Gingerbread

A dense cake predominately spiced with ginger

  • 1t (5g) Vinegar

  • ½C (117g) Milk

  • 2C (250g) Flour

  • ⅓C (67g) Sugar

  • 1t (6g) Salt

  • ½t (2g) Baking Powder

  • 1t (5g) Baking Soda

  • 1t (2g) Cinnamon

  • 1½t (3g) Ginger

  • ½t (1g) Cloves

  • ½C (112g) Butter

  • 1C (337g) Molasses

  • ¼C (59g) Water

  • 1 Egg

  • Stir vinegar into milk and set aside long enough for milk to curdle (about 10 minutes).

  • Grease and flour an 8-inch square pan.

  • Preheat oven to 350°.

  • In a medium bowl stir together the flour, sugar, salt, baking powder, baking soda, cinnamon, ginger, and cloves.

  • In a small bowl, melt the butter using the microwave oven.

  • Add the water and molasses to the small bowl and mix till combined.

  • Add the egg and mix till combined.

  • Add the milk mixture and mix till combined.

  • Stir the wet ingredients into the dry ingredients and mix till combined.

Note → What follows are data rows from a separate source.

-- ==== Sys2Proof/Tests/Slice0.lean ====
section
/-! SUPPORT. The model's own tests: ill-formed commands, which WellFormed refuses, and for every statement with hypotheses a
state and operands that meet them, with something of what the command then does. -/
namespace Sys2Proof.Tests
open Sys2Proof Sys2Proof.Machine

set_option Elab.async false

/-- The state that a meaning answers. -/
def after (o : Out) : State := match o with | .next t => t | _ => State.reset

/-- A command run on a state. -/
def run (i : Instr) (s : State) : State := after (exec i s)

/-- The TAP's access. -/
def tap : Access := ⟨.tap, .debug, 0, 0, 0⟩

/-- A state with some registers written. -/
def tuned (l : List (RegAddr × Word)) (s : State) : State := l.foldl (fun t x => t.setReg x.1 x.2) s

/-- A state after reset with some registers written. -/
def base (l : List (RegAddr × Word)) : State := tuned l State.reset

/-- A sketch flit of a type. -/
def flitOf (n : Nat) : SFlit := ⟨0, 0, 0, BitVec.ofNat 6 n, 0, 0, 1, 0⟩

/-- A packet with every field 0. -/
def pkt0 : Pkt := ⟨0, 0, 0, 0, 0, 0, 0, 0, 0, 0, 0, 0, 0, false, false, false, false, 0, []⟩

/-- A packet with too many payload words. -/
def fat : Pkt := { pkt0 with payload := List.replicate 257 0 }

/-- An access of a host port that the die does not have. -/
def odd : Access := ⟨.host 2, .supervisor, 0, 0, 0⟩

/-! ### Well-formed commands -/

/-- In a tray without errors whose banks are all On and in service, every word is good. -/
theorem wordGood_of (s : State) (pos k : Nat) (h : s.trays.bad = []) (hc : s.reg (tileA pos Reg.TRAY_BANK_CTRL) = 0)
    (hs : s.reg (tileA pos Reg.TRAY_BANK_STAT) = 0) : s.wordGood pos k := by
  refine ⟨?_, ?_, ?_⟩
  · simp [State.bankState, hc, fld, bitsOf]
  · simp [State.bankRetired, hs, bit]
  · simp [State.wordDecode, h, Store.get, Store.find?]

/-- The master easel core's access. -/
def easelAcc : Access := ⟨.easel 2, .supervisor, 0, 0, 0⟩

/-- A sketch flit of a type and virtual channel for a position of this die. -/
def flitTo (ty kvc row col : Nat) : SFlit :=
  { flitOf ty with dest := BitVec.ofNat 32 (0x1FFFF * 2 ^ 15 + row * 2 ^ 10 + col * 2 ^ 5), kvc := BitVec.ofNat 2 kvc }

/-- A state after reset with the clocks running. -/
def live : State := base [(dieA Reg.CLK_STAT, 0x80000000)]

/-- The IJTAG network is selected. -/
def jtag : State := { State.reset with tap := { Tap.reset with ir := 2 } }

/-- A state after reset in which every easel core runs. -/
def cores : State := { live with easel := [] }

/-- A one-flit CMPL for a position of this die. -/
def pktTo (row col port : Nat) : Pkt :=
  { pkt0 with dest := BitVec.ofNat 32 (0x1FFFF * 2 ^ 15 + row * 2 ^ 10 + col * 2 ^ 5 + port), ty := BitVec.ofNat 4 tyCMPL, vc := 5 }

/-- A state in which a packet's flits stand at an input of a router. -/
def stands (pos input vc : Nat) (fs : List Flit) (s : State) : State :=
  { s with mesh := { s.mesh with vcs := s.mesh.vcs.put (84 * pos + 6 * input + vc) { VcBuf.empty with buf := fs } } }

/-- Router 1 sends packets for router 3 east, and one stands at its LOCAL input. -/
def heads : State := stands 1 0 5 [⟨pktTo 0 3 0, 0, false⟩] (tuned [(entryA 1 0 3, 0x10022)] live)

/-- Its head has been looked up, -/
def routed : State := run (.routeLookup 1 0 5) heads

/-- and the output granted. -/
def granted : State := run (.arbitrate 1 2) routed

/-- READY in RUN mode, every core running, with claims. -/
def ready (cl : List Claim) : State :=
  { base [(dieA Reg.CLK_STAT, 0x80000000), (dieA Reg.BRINGUP_STAT, 0x92000000)] with
    easel := [], load := { Loader.empty with claims := cl } }

/-- A port of a spine group with its training state, and its record. -/
def withPort (g p st : Nat) (v : SpPort) (s : State) : State :=
  let s := s.setSpF g (Reg.SP_PORT_STAT p) 31 28 st
  { s with spine := { s.spine with ports := s.spine.ports.put (8 * g + p) v } }

/-- TIME_STAT.STATE, with the clocks and every core running. -/
def timed (st : Nat) (l : List (RegAddr × Word)) : State := (tuned l cores).setDieF Reg.TIME_STAT 31 28 st


/-! ### A bound slot with a queue -/

/-- The fields of an entry, each at its byte offset. -/
def fields (l : List (Nat × Nat)) : Nat := l.foldl (fun n x => n + x.2 * 2 ^ (8 * x.1)) 0

/-- The little-endian bytes of a number. -/
def leBytes (n v : Nat) : List Byte := (List.range n).map fun i => BitVec.ofNat 8 (v / 2 ^ (8 * i))

/-- A tile endpoint of this die. -/
def endp (row col port : Nat) : Nat := 0x1FFFF * 2 ^ 15 + row * 2 ^ 10 + col * 2 ^ 5 + port

/-- Slot 0 of position 33 is bound to context 5 of job 7, with 128 KiB at the start of its tray and its save area at 4 KiB. -/
def boundRegs : List (RegAddr × Word) :=
  [(⟨64, 33, Reg.W_CTX 0 0⟩, 0xFF800005), (⟨64, 33, Reg.W_CTX 1 0⟩, 7), (⟨64, 33, Reg.W_CTX 2 0⟩, 0x00200000),
    (⟨64, 33, Reg.W_CTX 3 0⟩, 16), (⟨64, 33, Reg.W_CTX 4 0⟩, 1), (⟨64, 33, Reg.W_CTX 6 0⟩, 0x00040004),
    (dieA (Reg.CTX_JOB 5), 0x80210007)]

/-- That slot, with a queue of four entries and one entry in it. -/
def queued (q e : Nat) : State :=
  (tuned (boundRegs ++ [(tileA 33 (Reg.SQ_CFG 0 q), 0x80200000), (tileA 33 (Reg.SQ_TAIL 0 q), 1)]) cores).setBytes 33 0
    (leBytes 64 e)

/-- A COPY of 64 bytes from offset 256 to context 5 of position 33 itself at offset 512, with its status at 1024. -/
def copyEntry : Nat := fields [(0, 1), (2, 0), (6, 64), (16, endp 1 1 0), (20, 5), (24, 256), (32, 512), (40, 64)]

/-- That COPY as the command that its engine takes. -/
def copyCmd : Cmd := Cmd.take (BitVec.ofNat 512 copyEntry) 0

/-- A command in service at a queue of slot 0 of position 33. -/
def serving (q : Nat) (c : Cmd) : State := (queued q c.desc.toNat).setCmd 33 0 q c

/-! ### A collective of two members -/

/-- A record: members at positions 33 and 34, one sub-tree with root 0 and a reducer at 33, one distribution entry, a
barrier entry at 33, and a ring. -/
def recordNat : Nat :=
  fields [(0, 2), (4, 1), (8, 40), (12, 56), (16, 72), (20, 80), (24, 1), (28, 1), (32, endp 1 1 0), (36, endp 1 2 0), (44, 1),
    (48, 33 + 2 * 2 ^ 32), (56, endp 1 0 0), (60, 2 ^ 2), (72, 33 + 2 ^ 23 + 2 * 2 ^ 24), (80, 2), (84, 2 ^ 20 + 2 ^ 40),
    (92, 1)]

/-- Index 4 is armed with COLL_ID 9 and that record at positions 33 and 34. -/
def group (s : State) : State :=
  let s := s.setBytes 0 0 (leBytes 128 recordNat)
  { s with eng := { s.eng with records := s.eng.records.set [] 3 [(0, 0, 128)]
                               copies := (s.eng.copies.put (64 * 33 + 4) ⟨9, 3, 0, 5, 5, 0, 0⟩).put (64 * 34 + 4) ⟨9, 3, 0, 5, 5, 1, 0⟩ } }

/-- A collective command of 64 elements of FP32, by opcode. -/
def collEntry (op : Nat) : Nat :=
  fields ([(0, op), (6, 64), (16, 9), (24, 8192), (32, 16384), (44, 2)] ++
    (if op = opBARRIER then [(23, 13)]
     else [(23, 13), (40, 64)] ++ if op = opRING_PASS then [(56, 32768)] else if op ≤ 0x22 then [(53, 1), (56, 32768)] else []))

/-- Bound, with an empty queue. -/
def quiet : State := tuned boundRegs cores

/-- A packet for PORT `port` of position 33, of a type, for context 5, with words. -/
def pktOf (ty port : Nat) (ws : List DataWord) : Pkt :=
  Pkt.withPayload { pktTo 1 1 port with ty := BitVec.ofNat 4 ty, vc := 0, ctx := 5, seq := 9, cmplReq := true, cnt := true,
                                        ccnt := 3, src := BitVec.ofNat 32 (endp 1 2 0) } ws

/-- A WRITE of two words at offset 512. -/
def writePkt : Pkt := { pktOf tyWRITE 0 [1, 2] with tw := 512 }

/-! ### Spine ports -/

/-- Port 0 of group 0 in a training state, with its record and its group's. -/
def spineAt (st : Nat) (v : SpPort) (gr : SpGroup) : State :=
  let s := withPort 0 0 st v live
  { s with spine := { s.spine with groups := s.spine.groups.put 0 gr } }

/-- A register of group 0. -/
def sp0 (off : Nat) : RegAddr := edgeA 0 0 off

/-- Edges gone by. -/
def atEdge (n : Nat) (s : State) : State := { s with time := { s.time with edges := n } }

/-- Lanes 0 to 7, lane 8 being the spare. -/
def agr8 : BitVec 256 := agrOf 3 false [0, 1, 2, 3, 4, 5, 6, 7] 8 0x32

  • Pour batter into pan and bake for 40-45 minutes.

  • Cake is done when cake tester comes out clean or when cake springs back when lightly touched with finger.

Gingerbread photo

PREP TIME: 15 min

TOTAL TIME: 1 hr

notes:

Can substitute 1/2C (123g) buttermilk for the vinegar and milk. Recipe can be doubled.